Die Parteien streiten über die Frage der Beendigung des Arbeitsverhältnisses aufgrund einer fristlosen Kündigung der Beklagten, hilfsweise einer außerordentlichen Kündigung mit sozialer Auslauffrist.
Der am 23.11.1958 geborene, ledige Kläger ist bei der Beklagten seit 13.11.2006 auf der Grundlage des schriftlichen Arbeitsvertrages vom 07.11.2006, hinsichtlich dessen vollständigen Inhalts auf Blatt 46 bis 51 der Akte Bezug genommen wird, beschäftigt. Ziffer 2 dieses Anstellungsvertrages lautet: „Herr Reinartz wird eingestellt als Servicetechniker für unserer Vertriebs- und Service-Center West. Die Mitarbeit erfolgt überwiegend im Außendienst innerhalb des Zuständigkeitsbereiches des Vertriebs- und Service-Centers West.“ Die Beklagte beschäftigt mehr als zehn Arbeitnehmer/innen mit Ausnahme der Auszubildenden; die Bruttomonatsvergütung des Klägers betrug zuletzt EUR 3.859,50, einschließlich Sonderzahlungen durchschnittlich EUR 4.500,00. Zuletzt war der Kläger an einem Arbeitsplatz im sogenannten Bereich „Checkout“ der Beklagten in Köln eingesetzt.

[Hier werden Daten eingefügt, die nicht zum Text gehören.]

-- ==== Sys2Proof/Tests/Slice0.lean ====
section
/-! SUPPORT. The model's own tests: well-formedness, the words of `95_test_vectors.md`, one small step per
point, and for each statement with hypotheses a concrete state that meets them. Expected values are the
spec's (the section is named), never the model's. -/

open Sys2Proof Sys2Proof.Machine

/-! ### Helpers -/

/-- Reset with the image `is` and `x1`, `x2` given. -/
def Test.at (imem : List Word) (x1 x2 : Word) : State :=
  resetWith { Params.default with
    imem := imem, regInit := ((Vector.replicate 32 0).set 1 x1).set 2 x2 }

/-- A field of the next state an outcome answers, if it answers one. -/
def Test.after {α : Type} (o : Host.Outcome State Fault Refusal) (f : State → α) : Option α :=
  match o with
  | .next t => some (f t)
  | .fault _ => none
  | .refused _ => none

/-- `x3` after the instruction `i` with `x1 = a`, `x2 = b`. -/
def Test.x3 (i : Instr) (a b : Word) : Option Word :=
  Test.after (exec i (Test.at [] a b)) (fun t => t.reg 3)

/-- `n` bits from an integer, for signed operands. -/
def Test.int (n : Nat) (v : Int) : BitVec n := BitVec.ofInt n v

/-! ### WellFormed: one ill-formed term per check (R73: immB and immJ are even) -/

theorem test_wellFormed_jal_odd : Instr.wellFormed (.jal 1 5) = false := by decide
theorem test_wellFormed_beq_odd : Instr.wellFormed (.beq 1 2 3) = false := by decide
theorem test_wellFormed_bne_odd : Instr.wellFormed (.bne 1 2 (Test.int 13 (-1))) = false := by decide
theorem test_wellFormed_blt_odd : Instr.wellFormed (.blt 1 2 1) = false := by decide
theorem test_wellFormed_bge_odd : Instr.wellFormed (.bge 1 2 4095) = false := by decide
theorem test_wellFormed_bltu_odd : Instr.wellFormed (.bltu 1 2 7) = false := by decide
theorem test_wellFormed_bgeu_odd : Instr.wellFormed (.bgeu 1 2 9) = false := by decide
theorem test_wellFormed_even : Instr.wellFormed (.bgeu 1 2 (Test.int 13 (-4096))) = true ∧
    Instr.wellFormed (.jal 0 1048574) = true := by decide

/-! ### Decoding: every row's word (section 2.2) and the immediates' corners (section 2.1) -/

theorem test_decode_upper :
    decode 0x123452B7#32 = .ok (.lui 5 0x12345) ∧
    decode 0xFFFFF2B7#32 = .ok (.lui 5 0xFFFFF) ∧
    decode 0x00001297#32 = .ok (.auipc 5 0x1) := by decide

theorem test_decode_jumps :
    decode 0x00C000EF#32 = .ok (.jal 1 12) ∧
    decode 0xFF9FF0EF#32 = .ok (.jal 1 (Test.int 21 (-8))) ∧
    decode 0x001000EF#32 = .ok (.jal 1 2048) ∧
    decode 0x8000006F#32 = .ok (.jal 0 (Test.int 21 (-1048576))) ∧
    decode 0x7FFFF06F#32 = .ok (.jal 0 1048574) ∧
    decode 0x00008067#32 = .ok (.jalr 0 1 0) ∧
    decode 0xFFC100E7#32 = .ok (.jalr 1 2 (Test.int 12 (-4))) ∧
    decode 0x7FF28067#32 = .ok (.jalr 0 5 2047) := by decide

theorem test_decode_branches :
    decode 0x00208863#32 = .ok (.beq 1 2 16) ∧
    decode 0xFE208EE3#32 = .ok (.beq 1 2 (Test.int 13 (-4))) ∧
    decode 0x00209863#32 = .ok (.bne 1 2 16) ∧
    decode 0x0020C863#32 = .ok (.blt 1 2 16) ∧
    decode 0x8020C063#32 = .ok (.blt 1 2 (Test.int 13 (-4096))) ∧
    decode 0x0020D863#32 = .ok (.bge 1 2 16) ∧
    decode 0x7E20DFE3#32 = .ok (.bge 1 2 4094) ∧
    decode 0x0020E863#32 = .ok (.bltu 1 2 16) ∧
    decode 0x0020F863#32 = .ok (.bgeu 1 2 16) := by decide

theorem test_decode_loads :
    decode 0x01000303#32 = .ok (.lb 6 0 16) ∧
    decode 0x01201403#32 = .ok (.lh 8 0 18) ∧
    decode 0xFFE11403#32 = .ok (.lh 8 2 (Test.int 12 (-2))) ∧
    decode 0x00052283#32 = .ok (.lw 5 10 0) ∧
    decode 0x80012083#32 = .ok (.lw 1 2 (Test.int 12 (-2048))) ∧
    decode 0x01304383#32 = .ok (.lbu 7 0 19) ∧
    decode 0x01005483#32 = .ok (.lhu 9 0 16) := by decide

theorem test_decode_stores :
    decode 0x00250023#32 = .ok (.sb 2 10 0) ∧
    decode 0x00A01B23#32 = .ok (.sh 10 0 22) ∧
    decode 0x00502823#32 = .ok (.sw 5 0 16) ∧
    decode 0xFE312E23#32 = .ok (.sw 3 2 (Test.int 12 (-4))) ∧
    decode 0x7E112FA3#32 = .ok (.sw 1 2 2047) := by decide

theorem test_decode_immediates :
    decode 0x00500093#32 = .ok (.addi 1 0 5) ∧
    decode 0x80008193#32 = .ok (.addi 3 1 (Test.int 12 (-2048))) ∧
    decode 0xFFF0A193#32 = .ok (.slti 3 1 (Test.int 12 (-1))) ∧
    decode 0x0010B193#32 = .ok (.sltiu 3 1 1) ∧
    decode 0xFFF0C193#32 = .ok (.xori 3 1 (Test.int 12 (-1))) ∧
    decode 0x7FF0E193#32 = .ok (.ori 3 1 2047) ∧
    decode 0x0F00F193#32 = .ok (.andi 3 1 240) := by decide

theorem test_decode_immediate_shifts :
    decode 0x01009193#32 = .ok (.slli 3 1 16) ∧
    decode 0x01F09193#32 = .ok (.slli 3 1 31) ∧
    decode 0x0040D193#32 = .ok (.srli 3 1 4) ∧
    decode 0x4040D193#32 = .ok (.srai 3 1 4) ∧
    decode 0x41F0D193#32 = .ok (.srai 3 1 31) := by decide

theorem test_decode_registers :
    decode 0x002081B3#32 = .ok (.add 3 1 2) ∧
    decode 0x402081B3#32 = .ok (.sub 3 1 2) ∧
    decode 0x002091B3#32 = .ok (.sll 3 1 2) ∧
    decode 0x0020A1B3#32 = .ok (.slt 3 1 2) ∧
    decode 0x0020B1B3#32 = .ok (.sltu 3 1 2) ∧
    decode 0x0020C1B3#32 = .ok (.xor 3 1 2) ∧
    decode 0x0020D1B3#32 = .ok (.srl 3 1 2) ∧
    decode 0x4020D1B3#32 = .ok (.sra 3 1 2) ∧
    decode 0x0020E1B3#32 = .ok (.or 3 1 2) ∧
    decode 0x0020F1B3#32 = .ok (.and 3 1 2) := by decide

Der Kläger ist seit August 2008 als schwerbehinderter Mensch (GdB 50) anerkannt; er hatte im November 2017 einen Unfall. Seit dieser Zeit besteht eine Einschränkung beim Heben und Tragen für die rechte Schulter. Seit 05.03.2019 soll er keine Gewichte über 4 kg nicht häufiger als zehn Mal pro Tag und nicht über 5 kg heben. Im Februar 2020 erhielt die Beklagte vom Kläger eine ärztliche Bescheinigung des Betriebsarztes vom 20.02.2020, welche Einschränkungen im Heben und Tragen für den Kläger beschrieb: „Bis voraussichtlich 31.12.2020 kein Heben und Tragen von Gewichten über 5 kg, über 4 kg nicht häufiger als 10x/Tag mit dem rechten Arm. Dauerhaft kein Heben und Tragen von >10 kg (…)“. Hinsichtlich des vollständigen Inhaltes dieses Attestes wird auf Blatt 156 d. A. Bezug genommen.
Von Mai 2020 bis einschließlich 07.11.2021 war der Kläger arbeitsunfähig. Er wurde am linken und anschließend am rechten Knie operiert. Er befand sich zuletzt im Krankengeldbezug, welcher am 07.11.2021 endete. Am 07.04.2021 fand ein Gespräch der Parteien im Rahmen des betrieblichen Eingliederungsmanagements statt.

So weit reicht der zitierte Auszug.